Just read your web page and note the following:

GSW; is General Service Wound (All wounds however serious are given the same name)

SOS: is Struck Off Strength

TOS: is Taken On Strength

Bramshott is in the Aldershot area of England, where the counties of Surrey, Sussex and Hampshire meet.

Shoreham is on the south coast of England in Sussex (Close to where I was born)

When a man was wounded he was taken to a Field Casualty Clearing Station. Depending on the severity, he was then sent to a Military Hospital in France or Belgium and then forwarded to a Military Hospital in England - the Canadians had their own hospitals a lot of the time. Each battalion also had a Depot where recovering wounded often went before being sent back into the field.


January 5, 2004:

I sent a message to the Oxford library and received a reply:

From: Douglas Baldwin[]
Sent: Friday, October 31, 2003 7:37 PM
Subject: looking for a history book

Hi Susan

I am researching my grandfather's involvement in World War 1. He served in the 168th battalion from Oxford. I found a reference on the Oxford genealogy website referring to "168th Battalion CEF:Oxford's Own" Then there were the initials "WPL"
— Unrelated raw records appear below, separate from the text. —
-- ==== Sys2Proof/Certificates/Slice0/Obligations.lean ====
section
/-! DEFINITION. The statements for the provers. Each says which rules of the spec it formalises; `Completes`, `SWrites`
and the other shapes are those of Sys2Proof/Safety.lean. -/

open Sys2Proof Sys2Proof.Machine

namespace Sys2Proof.Claims

/-- An S word with two source registers that writes the result of an exact integer of their values (04 R142, R143). -/
def TwoOperand (i : FRrr → Instr) (satOk : Bool) (val : FRrr → W64 → W64 → Int) : Prop :=
  ∀ f : FRrr, SWrites (i f) f.w [f.fa, f.fb] f.fd fun x =>
    sResult f.fmt (satOk && f.sat) (val f (sfield x f.fa) (sfield x f.fb))

/-- The same with the one source fa. -/
def OneOperand (i : FRrr → Instr) (val : FRrr → W64 → Int) : Prop :=
  ∀ f : FRrr, SWrites (i f) f.w [f.fa] f.fd fun x => sResult f.fmt false (val f (sfield x f.fa))

/-- An F-RRI word of S with the one source fa (04 R144). -/
def ImmediateOperand (i : FRri → Instr) (val : FRri → W64 → Int) : Prop :=
  ∀ f : FRri, SWrites (i f) f.w [f.fa] f.fd fun x => sResult f.fmt false (val f (sfield x f.fa))

/-- A divide or remainder: it retires with its destination empty and the value pending (04 R121, R143). -/
def Divides (i : FRrr → Instr) (satOk : Bool) (val : FRrr → W64 → W64 → Int) : Prop :=
  ∀ f : FRrr,
    Completes (i f) .s f.w (SRegs f.w [f.fa, f.fb] [f.fd]) (fun _ => none) (fun _ s =>
      let x := s.ctx s.cur
      let v := sResult f.fmt (satOk && f.sat) (val f (sfield x f.fa) (sfield x f.fb))
      s.issuePend s.cur ⟨.s, f.fd.toNat, 1, x.seq, 0, none, .value v⟩)
    ∧ SkipsOnGuard (i f) f.w

/-- The PC of engine e of the core in turn, and the address of the word that follows (03 R108). -/
def pcOf (e : Eng) (s : State) : W64 := ((s.ctx s.cur).stream e).pc
def pcAfter (e : Eng) (s : State) : W64 := pcOf e s + BitVec.ofNat 64 (wordBytes s)

/-- A word that falls under row 4 of 03 R88: it raises 0x01 at its address, whatever its operands and tokens are. -/
def Illegal (i : Instr) (e : Eng) : Prop :=
  ∀ s : State, exec i s = .next (raise s.cur e (Trap.plain 0x01 (pcOf e s)) s)

/-- The record of a fault that a word of engine e raises, with its own PC as resume address (13 R408). -/
def faultAt (e : Eng) (t : Trap) (s : State) : Trap := { t with pc := pcOf e s, resume := pcOf e s + t.resume }

/-- Own address plus four times a signed offset in parcels (03 R97). -/
def pcPlus (e : Eng) (off : BitVec 20) (s : State) : W64 := pcOf e s + BitVec.ofInt 64 (4 * off.toInt)

/-- The condition of BR and BRI (03 R97). -/
def CondHolds (cond : Nat) (a b : W64) : Prop :=
  if cond = 0 then a = b else if cond = 1 then a ≠ b else if cond = 2 then a.toInt < b.toInt
  else if cond = 3 then b.toInt ≤ a.toInt else if cond = 4 then a.toNat < b.toNat else b.toNat ≤ a.toNat

/-- A conditional branch of S on fa and a second value: taken exactly where the condition holds (04 R145). -/
def Branches (i : FBr → Instr) (regs : FBr → List (BitVec 6)) (b : FBr → Ctx → W64) : Prop :=
  ∀ f : FBr,
    CompletesAt (i f) .s f.w
      (fun s => SRegs f.w (regs f) [] s ∧ CondHolds f.cond.toNat (sfield (s.ctx s.cur) f.fa) (b f (s.ctx s.cur)))
      (pcPlus .s f.off) (fun s => s)
    ∧ Completes (i f) .s f.w
      (fun s => SRegs f.w (regs f) [] s ∧ ¬CondHolds f.cond.toNat (sfield (s.ctx s.cur) f.fa) (b f (s.ctx s.cur)))
      (fun _ => none) (fun _ s => s)
    ∧ SkipsOnGuard (i f) f.w

/-- The loop level a loop word of engine e sets, with `count` passes: level lvl counts from the following word to the
word at the offset (04 R146); with rot, epilogue passes are added and the first stage predicate becomes all ones (05
R195, R196). -/
def loopSet (e : Eng) (f : FBr) (count : Nat) (rot : Bool) (epi : Nat) (s : State) : State :=
  s.modCtx s.cur fun x =>
    let l : Loop :=
      { count := BitVec.ofNat 32 (count + if rot then epi else 0), start := (pcAfter e s).truncate 16,
        last := (pcPlus e f.off s).truncate 16, active := true, rot := rot, epi := BitVec.ofNat 3 epi }
    let y := setLoops x e (vset (loopsOf x e) f.lvl.toNat l)
    if rot then { y with v := { y.v with q := vset y.v.q (qPhys y.v.rrb 0) (BitVec.allOnes 64) } } else y

/-- A loop word of engine e: with a count other than 0 it sets its level and goes on; with 0 it goes on at the word after
the body and changes no level (04 R146; 05 R195, R196). -/
def Loops (i : FBr → Instr) (e : Eng) (ready : FBr → State → Prop) (count : FBr → Ctx → Nat) (rot : FBr → Bool)
    (epi : FBr → Nat) : Prop :=
  ∀ f : FBr,
    Completes (i f) e f.w (fun s => ready f s ∧ count f (s.ctx s.cur) ≠ 0) (fun _ => none)
      (fun _ s => loopSet e f (count f (s.ctx s.cur)) (rot f) (epi f) s)
    ∧ CompletesAt (i f) e f.w (fun s => ready f s ∧ count f (s.ctx s.cur) = 0)
      (fun s => pcPlus e f.off s + BitVec.ofNat 64 (s.wordSize s.cur e (pcPlus e f.off s))) (fun s => s)

end Sys2Proof.Claims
I am wondering if the WPL might refer to Woodstock Public Library, and if it does do you have a book called "168th Battalion CEF: Oxford's Own"?

How could someone from Saginaw, Michigan USA see the book? (Buy a copy?)


Doug Baldwin

Dear Mr. Baldwin,

Is a short trip to woodstock in the cards for you? Because this item is an important item in our local history collection, we are not able to interloan it.

Another option for you would be to contact the wonderful volunteers at the oxford historical and genealogical society ( who could look up items of interest for you in the book and respond.

I hope this is of help, and i apologize that this brief reply has taken several weeks. (i wear a number of hats here.) regards and merry christmas,

Susan Start


Mysteries/Research Avenues/Stray Thoughts

1. Was Charles Biddis (not my grandfather, but his uncle, Bens brother) a British Home Child?

2. Did Mose get a metal for his war wounds? Where is the metal?

3. Can I trace the address in England where Ben's brother Charles gives as his birth address?

4. Why is the surname Biddis so scarce?

5. Are William and Ann Biddis Ben and Charles' parents, or is Crutchy a correct surname?

6. Are there researchers in England (or Canada) specializing in helping families connect to relatives in Great Britain?

7. What agency (people) greeted Ben when he arrived in Quebec. How did he get to Oxford County, and why was he sent there? Who greeted him when he got to the Woodstock area?

8. Was Ben in communication with his family back in England? How? How did his brother and sister end up in the same area of Ontario? Were there other kids who came? What happened to their mother?